--- AVAILABLE RECORDS ---

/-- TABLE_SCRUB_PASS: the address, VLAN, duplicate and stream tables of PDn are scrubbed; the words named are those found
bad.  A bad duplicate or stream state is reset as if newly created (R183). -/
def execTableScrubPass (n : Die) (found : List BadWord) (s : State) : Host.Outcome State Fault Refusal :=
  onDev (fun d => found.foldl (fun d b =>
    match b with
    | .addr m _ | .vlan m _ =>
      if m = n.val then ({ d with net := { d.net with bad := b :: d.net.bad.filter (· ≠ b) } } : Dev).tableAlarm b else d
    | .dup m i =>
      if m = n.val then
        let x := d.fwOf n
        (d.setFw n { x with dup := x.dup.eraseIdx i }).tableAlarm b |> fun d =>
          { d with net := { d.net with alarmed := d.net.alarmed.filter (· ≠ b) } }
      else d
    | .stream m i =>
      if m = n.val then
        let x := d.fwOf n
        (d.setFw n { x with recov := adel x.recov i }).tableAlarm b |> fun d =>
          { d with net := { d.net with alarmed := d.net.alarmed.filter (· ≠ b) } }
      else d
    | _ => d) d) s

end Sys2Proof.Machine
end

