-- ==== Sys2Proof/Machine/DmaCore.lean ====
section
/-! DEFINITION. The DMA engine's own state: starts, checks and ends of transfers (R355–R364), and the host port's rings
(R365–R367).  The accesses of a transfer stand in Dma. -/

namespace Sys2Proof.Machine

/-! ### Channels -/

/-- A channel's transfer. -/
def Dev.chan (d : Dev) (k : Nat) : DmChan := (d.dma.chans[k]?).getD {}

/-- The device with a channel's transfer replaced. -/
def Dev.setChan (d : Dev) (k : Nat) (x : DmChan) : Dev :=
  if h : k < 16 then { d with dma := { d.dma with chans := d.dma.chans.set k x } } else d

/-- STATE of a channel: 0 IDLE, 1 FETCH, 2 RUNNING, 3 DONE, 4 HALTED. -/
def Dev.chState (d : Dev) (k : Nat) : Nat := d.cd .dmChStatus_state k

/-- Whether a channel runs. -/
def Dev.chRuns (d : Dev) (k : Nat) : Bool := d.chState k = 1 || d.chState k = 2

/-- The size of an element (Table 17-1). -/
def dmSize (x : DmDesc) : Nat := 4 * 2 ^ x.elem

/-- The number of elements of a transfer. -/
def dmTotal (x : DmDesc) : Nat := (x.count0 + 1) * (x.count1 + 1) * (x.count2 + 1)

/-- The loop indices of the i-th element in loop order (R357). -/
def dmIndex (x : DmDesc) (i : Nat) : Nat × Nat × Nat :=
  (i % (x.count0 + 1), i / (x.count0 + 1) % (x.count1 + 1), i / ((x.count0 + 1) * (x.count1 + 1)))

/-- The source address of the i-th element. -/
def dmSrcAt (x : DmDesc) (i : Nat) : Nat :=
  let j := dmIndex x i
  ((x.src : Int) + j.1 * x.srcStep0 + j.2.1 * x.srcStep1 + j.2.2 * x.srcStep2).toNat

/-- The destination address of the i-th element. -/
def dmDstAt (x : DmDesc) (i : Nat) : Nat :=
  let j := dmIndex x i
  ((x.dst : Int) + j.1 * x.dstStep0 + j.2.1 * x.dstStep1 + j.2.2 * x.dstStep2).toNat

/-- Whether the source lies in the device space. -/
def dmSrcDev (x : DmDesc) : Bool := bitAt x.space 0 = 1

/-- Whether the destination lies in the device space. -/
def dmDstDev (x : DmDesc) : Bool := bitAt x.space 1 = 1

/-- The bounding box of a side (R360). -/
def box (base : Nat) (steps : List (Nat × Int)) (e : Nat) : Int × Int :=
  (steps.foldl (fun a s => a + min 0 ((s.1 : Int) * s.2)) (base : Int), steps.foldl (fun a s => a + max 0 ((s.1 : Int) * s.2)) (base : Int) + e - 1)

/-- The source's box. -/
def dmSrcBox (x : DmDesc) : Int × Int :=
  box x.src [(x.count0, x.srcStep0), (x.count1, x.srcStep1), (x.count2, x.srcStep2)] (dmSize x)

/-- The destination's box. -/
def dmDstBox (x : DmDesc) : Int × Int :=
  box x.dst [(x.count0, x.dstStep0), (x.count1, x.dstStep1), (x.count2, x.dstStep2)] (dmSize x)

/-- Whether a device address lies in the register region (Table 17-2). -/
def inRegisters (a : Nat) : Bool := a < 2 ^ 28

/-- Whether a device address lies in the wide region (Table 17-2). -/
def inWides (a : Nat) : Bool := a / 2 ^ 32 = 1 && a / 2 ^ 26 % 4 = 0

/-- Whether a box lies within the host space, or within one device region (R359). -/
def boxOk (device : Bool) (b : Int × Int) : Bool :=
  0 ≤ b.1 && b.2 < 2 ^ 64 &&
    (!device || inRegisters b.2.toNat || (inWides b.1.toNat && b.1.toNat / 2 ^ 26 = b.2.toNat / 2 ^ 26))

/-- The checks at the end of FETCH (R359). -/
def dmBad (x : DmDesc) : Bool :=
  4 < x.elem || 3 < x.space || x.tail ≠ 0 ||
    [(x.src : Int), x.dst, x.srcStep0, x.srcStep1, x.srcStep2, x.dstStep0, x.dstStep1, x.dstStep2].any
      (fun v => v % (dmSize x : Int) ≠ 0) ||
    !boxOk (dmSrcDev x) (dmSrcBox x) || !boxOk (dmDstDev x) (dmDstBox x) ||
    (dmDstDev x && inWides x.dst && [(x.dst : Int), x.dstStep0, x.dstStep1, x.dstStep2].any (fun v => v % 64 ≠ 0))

---
--- AVAILABLE RECORDS ---

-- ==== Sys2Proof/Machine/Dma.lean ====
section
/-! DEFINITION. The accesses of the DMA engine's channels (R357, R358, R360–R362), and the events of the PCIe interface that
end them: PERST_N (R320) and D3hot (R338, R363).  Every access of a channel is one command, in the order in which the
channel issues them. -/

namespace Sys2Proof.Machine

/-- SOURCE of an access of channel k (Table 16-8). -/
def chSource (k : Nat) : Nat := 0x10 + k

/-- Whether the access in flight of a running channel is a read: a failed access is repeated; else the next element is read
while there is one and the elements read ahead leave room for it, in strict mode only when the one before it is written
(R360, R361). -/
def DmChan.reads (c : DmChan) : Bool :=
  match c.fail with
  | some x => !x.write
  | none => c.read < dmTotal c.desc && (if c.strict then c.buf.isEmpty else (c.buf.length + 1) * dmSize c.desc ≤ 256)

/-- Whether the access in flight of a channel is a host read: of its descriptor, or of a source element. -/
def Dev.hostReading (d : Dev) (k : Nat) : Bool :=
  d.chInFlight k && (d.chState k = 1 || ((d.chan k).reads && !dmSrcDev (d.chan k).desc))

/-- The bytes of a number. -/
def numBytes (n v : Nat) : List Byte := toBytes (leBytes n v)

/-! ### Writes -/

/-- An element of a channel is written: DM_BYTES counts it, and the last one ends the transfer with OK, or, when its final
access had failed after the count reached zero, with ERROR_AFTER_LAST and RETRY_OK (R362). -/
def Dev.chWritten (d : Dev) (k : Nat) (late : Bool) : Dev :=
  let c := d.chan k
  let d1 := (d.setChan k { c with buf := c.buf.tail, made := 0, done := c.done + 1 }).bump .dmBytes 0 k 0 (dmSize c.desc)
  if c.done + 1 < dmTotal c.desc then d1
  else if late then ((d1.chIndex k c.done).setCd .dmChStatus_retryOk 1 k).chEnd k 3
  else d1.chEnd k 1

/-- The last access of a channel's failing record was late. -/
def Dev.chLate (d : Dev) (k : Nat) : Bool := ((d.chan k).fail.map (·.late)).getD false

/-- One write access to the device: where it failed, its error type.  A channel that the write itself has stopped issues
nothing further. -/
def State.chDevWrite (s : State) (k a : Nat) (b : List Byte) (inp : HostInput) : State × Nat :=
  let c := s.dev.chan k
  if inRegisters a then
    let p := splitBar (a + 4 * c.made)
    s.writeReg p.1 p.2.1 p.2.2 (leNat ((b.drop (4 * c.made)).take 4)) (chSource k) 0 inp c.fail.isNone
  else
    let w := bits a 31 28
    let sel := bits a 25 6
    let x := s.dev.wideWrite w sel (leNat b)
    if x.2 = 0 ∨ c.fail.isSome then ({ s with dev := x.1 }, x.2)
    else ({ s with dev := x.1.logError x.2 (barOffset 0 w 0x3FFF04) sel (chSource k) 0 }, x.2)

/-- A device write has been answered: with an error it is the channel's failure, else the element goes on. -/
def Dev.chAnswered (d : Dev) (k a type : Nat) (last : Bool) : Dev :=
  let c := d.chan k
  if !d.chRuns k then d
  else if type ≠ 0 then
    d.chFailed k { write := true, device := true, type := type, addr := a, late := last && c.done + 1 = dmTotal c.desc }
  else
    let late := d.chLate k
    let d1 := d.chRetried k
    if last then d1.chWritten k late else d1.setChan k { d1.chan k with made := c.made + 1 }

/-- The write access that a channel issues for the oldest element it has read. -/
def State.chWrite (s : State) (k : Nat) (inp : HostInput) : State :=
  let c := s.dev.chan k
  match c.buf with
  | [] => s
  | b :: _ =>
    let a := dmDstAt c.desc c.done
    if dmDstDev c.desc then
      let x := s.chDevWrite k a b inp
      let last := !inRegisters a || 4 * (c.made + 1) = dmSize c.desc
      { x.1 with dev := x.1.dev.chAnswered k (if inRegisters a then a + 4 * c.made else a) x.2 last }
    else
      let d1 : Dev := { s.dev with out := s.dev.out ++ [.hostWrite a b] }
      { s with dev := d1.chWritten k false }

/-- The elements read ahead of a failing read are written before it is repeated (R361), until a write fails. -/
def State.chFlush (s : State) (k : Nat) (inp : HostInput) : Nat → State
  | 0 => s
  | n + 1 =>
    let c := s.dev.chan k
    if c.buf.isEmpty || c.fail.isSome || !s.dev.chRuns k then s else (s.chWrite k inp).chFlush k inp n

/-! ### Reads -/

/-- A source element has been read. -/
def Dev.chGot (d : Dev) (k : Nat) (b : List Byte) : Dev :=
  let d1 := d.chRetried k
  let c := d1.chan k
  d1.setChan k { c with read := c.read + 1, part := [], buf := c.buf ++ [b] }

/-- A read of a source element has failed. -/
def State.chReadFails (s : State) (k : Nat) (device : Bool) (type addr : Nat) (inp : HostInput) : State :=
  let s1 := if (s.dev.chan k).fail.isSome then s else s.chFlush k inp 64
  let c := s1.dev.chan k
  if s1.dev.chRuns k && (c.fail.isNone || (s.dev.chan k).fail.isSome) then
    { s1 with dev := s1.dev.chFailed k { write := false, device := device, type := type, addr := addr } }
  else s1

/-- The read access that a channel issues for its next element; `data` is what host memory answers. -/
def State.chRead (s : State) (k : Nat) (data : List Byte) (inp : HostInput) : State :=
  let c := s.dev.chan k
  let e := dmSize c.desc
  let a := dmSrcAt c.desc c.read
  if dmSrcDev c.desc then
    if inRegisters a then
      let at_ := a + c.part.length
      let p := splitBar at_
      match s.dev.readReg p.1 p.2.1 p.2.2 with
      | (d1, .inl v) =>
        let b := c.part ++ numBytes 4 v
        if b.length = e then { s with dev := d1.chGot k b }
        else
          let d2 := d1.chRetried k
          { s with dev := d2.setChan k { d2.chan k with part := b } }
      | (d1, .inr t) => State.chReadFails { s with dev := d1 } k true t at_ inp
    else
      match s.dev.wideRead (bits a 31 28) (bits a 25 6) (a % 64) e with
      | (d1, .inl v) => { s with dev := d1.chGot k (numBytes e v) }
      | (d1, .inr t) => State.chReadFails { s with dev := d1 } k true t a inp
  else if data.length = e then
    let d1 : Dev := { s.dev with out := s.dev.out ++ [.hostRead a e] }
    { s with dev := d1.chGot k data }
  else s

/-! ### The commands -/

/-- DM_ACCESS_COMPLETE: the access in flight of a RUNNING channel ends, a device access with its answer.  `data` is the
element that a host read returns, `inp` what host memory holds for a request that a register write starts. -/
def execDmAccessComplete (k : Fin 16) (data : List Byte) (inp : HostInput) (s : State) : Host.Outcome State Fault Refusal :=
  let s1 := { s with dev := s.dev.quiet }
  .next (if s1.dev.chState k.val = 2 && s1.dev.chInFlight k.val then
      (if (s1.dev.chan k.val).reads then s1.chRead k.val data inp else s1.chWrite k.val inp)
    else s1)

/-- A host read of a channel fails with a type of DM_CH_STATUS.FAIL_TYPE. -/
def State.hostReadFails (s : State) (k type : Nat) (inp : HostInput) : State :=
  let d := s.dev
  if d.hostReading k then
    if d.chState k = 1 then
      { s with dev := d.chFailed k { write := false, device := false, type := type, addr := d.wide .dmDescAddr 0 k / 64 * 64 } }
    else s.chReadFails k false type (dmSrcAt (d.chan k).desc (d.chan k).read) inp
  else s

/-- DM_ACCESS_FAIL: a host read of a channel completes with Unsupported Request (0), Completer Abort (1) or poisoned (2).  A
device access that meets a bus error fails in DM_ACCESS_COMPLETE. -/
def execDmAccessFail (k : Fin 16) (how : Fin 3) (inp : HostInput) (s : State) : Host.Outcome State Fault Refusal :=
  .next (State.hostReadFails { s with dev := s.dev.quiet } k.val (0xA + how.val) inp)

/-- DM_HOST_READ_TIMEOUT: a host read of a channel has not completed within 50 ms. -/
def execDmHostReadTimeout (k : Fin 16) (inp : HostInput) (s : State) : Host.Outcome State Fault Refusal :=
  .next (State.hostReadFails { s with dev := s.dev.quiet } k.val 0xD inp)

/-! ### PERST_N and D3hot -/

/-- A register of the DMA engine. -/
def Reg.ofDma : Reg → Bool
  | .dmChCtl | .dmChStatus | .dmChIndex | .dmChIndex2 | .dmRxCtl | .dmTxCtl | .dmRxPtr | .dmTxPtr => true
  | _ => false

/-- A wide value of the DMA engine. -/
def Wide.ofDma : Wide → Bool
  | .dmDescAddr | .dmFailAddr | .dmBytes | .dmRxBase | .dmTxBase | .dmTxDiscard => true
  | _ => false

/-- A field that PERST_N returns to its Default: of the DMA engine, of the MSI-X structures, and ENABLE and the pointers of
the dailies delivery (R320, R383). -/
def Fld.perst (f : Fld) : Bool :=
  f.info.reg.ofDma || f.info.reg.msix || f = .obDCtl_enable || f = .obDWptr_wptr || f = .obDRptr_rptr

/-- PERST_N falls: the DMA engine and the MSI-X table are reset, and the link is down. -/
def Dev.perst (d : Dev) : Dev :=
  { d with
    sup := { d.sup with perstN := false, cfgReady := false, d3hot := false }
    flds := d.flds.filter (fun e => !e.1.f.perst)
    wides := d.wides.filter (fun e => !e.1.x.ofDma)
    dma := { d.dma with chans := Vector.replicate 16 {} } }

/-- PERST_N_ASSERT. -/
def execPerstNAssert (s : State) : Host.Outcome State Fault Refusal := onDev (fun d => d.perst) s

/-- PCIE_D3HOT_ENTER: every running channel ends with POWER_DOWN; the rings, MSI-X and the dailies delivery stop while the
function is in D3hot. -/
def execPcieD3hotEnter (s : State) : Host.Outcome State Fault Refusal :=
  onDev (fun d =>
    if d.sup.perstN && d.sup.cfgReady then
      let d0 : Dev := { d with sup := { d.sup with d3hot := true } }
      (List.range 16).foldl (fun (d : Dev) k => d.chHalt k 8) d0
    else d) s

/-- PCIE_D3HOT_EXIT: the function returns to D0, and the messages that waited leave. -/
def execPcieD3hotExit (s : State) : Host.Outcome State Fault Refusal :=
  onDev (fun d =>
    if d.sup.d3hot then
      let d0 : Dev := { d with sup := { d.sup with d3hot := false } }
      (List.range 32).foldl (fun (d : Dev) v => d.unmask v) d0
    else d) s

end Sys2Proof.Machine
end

---

§ **TASK TO CARRY OUT**
Would you copy, unchanged, the stretch of the records above that begins at the line containing "let d := s.dev" and ends at the line containing "def execDmAccessFail (k", and only that?

§ **RESULT OF THE TASK**
  let d := s.dev
  if d.hostReading k then
    if d.chState k = 1 then
      { s with dev := d.chFailed k { write := false, device := false, type := type, addr := d.wide .dmDescAddr 0 k / 64 * 64 } }
    else s.chReadFails k false type (dmSrcAt (d.chan k).desc (d.chan k).read) inp
  else s

/-- DM_ACCESS_FAIL: a host read of a channel completes with Unsupported Request (0), Completer Abort (1) or poisoned (2).  A
device access that meets a bus error fails in DM_ACCESS_COMPLETE. -/
def execDmAccessFail (k : Fin 16) (how : Fin 3) (inp : HostInput) (s : State) : Host.Outcome State Fault Refusal :=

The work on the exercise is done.